== Segment start ==
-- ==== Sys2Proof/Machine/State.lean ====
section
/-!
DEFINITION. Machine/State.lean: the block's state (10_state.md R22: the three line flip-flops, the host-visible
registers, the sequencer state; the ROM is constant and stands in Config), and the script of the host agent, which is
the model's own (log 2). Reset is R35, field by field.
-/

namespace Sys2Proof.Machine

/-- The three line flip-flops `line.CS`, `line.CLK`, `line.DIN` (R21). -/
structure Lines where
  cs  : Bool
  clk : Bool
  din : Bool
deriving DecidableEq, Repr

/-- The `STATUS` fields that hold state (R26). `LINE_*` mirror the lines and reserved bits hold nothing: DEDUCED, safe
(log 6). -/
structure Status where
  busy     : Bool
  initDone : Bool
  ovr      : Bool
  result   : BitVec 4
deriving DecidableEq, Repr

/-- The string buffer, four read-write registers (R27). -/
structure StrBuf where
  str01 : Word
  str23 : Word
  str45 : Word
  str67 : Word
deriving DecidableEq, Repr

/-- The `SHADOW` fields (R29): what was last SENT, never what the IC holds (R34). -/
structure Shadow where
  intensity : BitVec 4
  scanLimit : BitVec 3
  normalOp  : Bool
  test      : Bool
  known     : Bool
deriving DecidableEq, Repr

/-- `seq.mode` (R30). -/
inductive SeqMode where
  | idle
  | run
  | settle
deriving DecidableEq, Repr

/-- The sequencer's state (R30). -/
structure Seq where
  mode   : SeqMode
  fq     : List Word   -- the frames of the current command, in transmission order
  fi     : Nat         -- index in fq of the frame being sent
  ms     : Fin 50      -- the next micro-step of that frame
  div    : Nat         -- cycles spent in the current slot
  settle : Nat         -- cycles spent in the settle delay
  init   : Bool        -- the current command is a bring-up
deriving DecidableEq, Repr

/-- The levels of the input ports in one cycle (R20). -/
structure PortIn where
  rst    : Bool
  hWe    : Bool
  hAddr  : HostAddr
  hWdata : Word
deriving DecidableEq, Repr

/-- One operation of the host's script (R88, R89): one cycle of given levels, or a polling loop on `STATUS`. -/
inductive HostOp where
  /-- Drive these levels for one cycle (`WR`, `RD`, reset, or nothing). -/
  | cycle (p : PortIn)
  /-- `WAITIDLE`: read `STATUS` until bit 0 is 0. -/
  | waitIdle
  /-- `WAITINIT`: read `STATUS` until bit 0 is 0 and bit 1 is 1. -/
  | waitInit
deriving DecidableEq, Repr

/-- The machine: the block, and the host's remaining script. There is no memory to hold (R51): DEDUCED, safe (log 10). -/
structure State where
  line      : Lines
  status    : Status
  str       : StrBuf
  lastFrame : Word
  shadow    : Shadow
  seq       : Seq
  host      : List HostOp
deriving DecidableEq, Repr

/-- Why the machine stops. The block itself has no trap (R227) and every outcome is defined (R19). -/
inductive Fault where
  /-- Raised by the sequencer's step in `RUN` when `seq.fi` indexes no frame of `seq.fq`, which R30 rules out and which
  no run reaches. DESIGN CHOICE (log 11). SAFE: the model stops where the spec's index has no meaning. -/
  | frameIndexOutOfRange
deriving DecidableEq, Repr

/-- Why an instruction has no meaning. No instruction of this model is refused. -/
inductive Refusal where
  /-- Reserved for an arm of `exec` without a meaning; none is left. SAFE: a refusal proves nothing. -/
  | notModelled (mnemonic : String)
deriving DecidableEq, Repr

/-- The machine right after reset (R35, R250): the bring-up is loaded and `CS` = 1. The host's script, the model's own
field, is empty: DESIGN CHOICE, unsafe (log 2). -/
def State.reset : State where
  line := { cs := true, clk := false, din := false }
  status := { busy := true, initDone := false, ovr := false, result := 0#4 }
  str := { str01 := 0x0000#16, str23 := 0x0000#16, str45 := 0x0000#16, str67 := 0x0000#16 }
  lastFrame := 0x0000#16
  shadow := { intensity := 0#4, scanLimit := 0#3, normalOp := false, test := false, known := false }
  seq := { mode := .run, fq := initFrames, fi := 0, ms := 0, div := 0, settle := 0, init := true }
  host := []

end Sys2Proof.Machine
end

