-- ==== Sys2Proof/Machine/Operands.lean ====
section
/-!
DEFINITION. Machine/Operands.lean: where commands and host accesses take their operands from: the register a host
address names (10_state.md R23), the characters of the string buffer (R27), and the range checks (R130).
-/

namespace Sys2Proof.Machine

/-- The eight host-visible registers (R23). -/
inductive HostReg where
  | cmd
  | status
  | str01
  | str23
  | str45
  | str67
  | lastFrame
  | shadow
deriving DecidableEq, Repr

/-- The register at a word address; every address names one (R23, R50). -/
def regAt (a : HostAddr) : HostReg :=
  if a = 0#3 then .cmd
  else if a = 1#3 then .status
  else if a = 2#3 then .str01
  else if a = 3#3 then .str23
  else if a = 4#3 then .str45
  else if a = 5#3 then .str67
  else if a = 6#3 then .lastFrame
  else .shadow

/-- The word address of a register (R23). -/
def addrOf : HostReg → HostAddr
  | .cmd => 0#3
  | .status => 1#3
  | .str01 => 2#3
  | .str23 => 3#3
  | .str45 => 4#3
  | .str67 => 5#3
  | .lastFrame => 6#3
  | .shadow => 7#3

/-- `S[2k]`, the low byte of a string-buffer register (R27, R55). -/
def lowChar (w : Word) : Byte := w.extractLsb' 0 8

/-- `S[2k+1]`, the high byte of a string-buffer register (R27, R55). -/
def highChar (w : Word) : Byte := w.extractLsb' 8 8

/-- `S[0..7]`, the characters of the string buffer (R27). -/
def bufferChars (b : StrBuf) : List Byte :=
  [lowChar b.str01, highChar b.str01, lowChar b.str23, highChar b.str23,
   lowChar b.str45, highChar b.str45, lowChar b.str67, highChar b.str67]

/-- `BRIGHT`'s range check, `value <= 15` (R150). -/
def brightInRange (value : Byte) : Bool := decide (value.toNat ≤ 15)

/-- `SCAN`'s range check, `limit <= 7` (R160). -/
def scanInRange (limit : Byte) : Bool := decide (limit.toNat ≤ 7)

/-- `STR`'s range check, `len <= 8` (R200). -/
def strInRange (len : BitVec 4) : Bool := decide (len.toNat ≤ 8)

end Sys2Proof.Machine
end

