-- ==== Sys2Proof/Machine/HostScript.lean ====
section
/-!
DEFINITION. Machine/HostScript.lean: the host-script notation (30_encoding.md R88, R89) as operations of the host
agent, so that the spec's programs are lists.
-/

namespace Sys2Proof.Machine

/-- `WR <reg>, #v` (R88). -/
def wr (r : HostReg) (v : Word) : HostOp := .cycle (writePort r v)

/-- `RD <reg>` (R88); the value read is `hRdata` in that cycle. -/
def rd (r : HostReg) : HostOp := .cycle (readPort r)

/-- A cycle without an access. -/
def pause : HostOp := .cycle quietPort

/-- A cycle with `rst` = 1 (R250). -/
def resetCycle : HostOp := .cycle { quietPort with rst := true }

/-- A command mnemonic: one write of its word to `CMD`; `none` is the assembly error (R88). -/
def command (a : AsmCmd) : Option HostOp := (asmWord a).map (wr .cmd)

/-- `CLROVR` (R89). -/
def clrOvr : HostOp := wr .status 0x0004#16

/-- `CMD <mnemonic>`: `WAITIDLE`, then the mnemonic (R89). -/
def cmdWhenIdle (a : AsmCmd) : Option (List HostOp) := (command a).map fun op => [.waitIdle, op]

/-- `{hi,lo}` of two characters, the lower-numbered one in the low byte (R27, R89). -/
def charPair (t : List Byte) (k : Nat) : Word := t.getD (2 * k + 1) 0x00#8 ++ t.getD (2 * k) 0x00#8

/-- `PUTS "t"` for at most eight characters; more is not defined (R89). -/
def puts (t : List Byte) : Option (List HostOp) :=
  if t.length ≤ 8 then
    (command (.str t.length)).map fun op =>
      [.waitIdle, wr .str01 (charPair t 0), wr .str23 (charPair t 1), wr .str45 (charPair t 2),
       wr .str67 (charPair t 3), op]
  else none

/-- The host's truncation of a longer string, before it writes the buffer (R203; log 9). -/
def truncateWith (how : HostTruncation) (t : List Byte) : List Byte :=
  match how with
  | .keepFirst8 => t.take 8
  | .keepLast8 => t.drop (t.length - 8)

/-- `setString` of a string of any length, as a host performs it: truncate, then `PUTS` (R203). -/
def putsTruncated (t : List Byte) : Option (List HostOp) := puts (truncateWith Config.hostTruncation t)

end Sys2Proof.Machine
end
== Segment end ==
Exercise goal.
The answer should hold only the lines from the start of the records above through the line containing "DEFINITION. Machine/State.lean: the", each set down exactly.

Answer for this exercise.
-- ==== Sys2Proof/Machine/State.lean ====
section
/-!
DEFINITION. Machine/State.lean: the block's state (10_state.md R22: the three line flip-flops, the host-visible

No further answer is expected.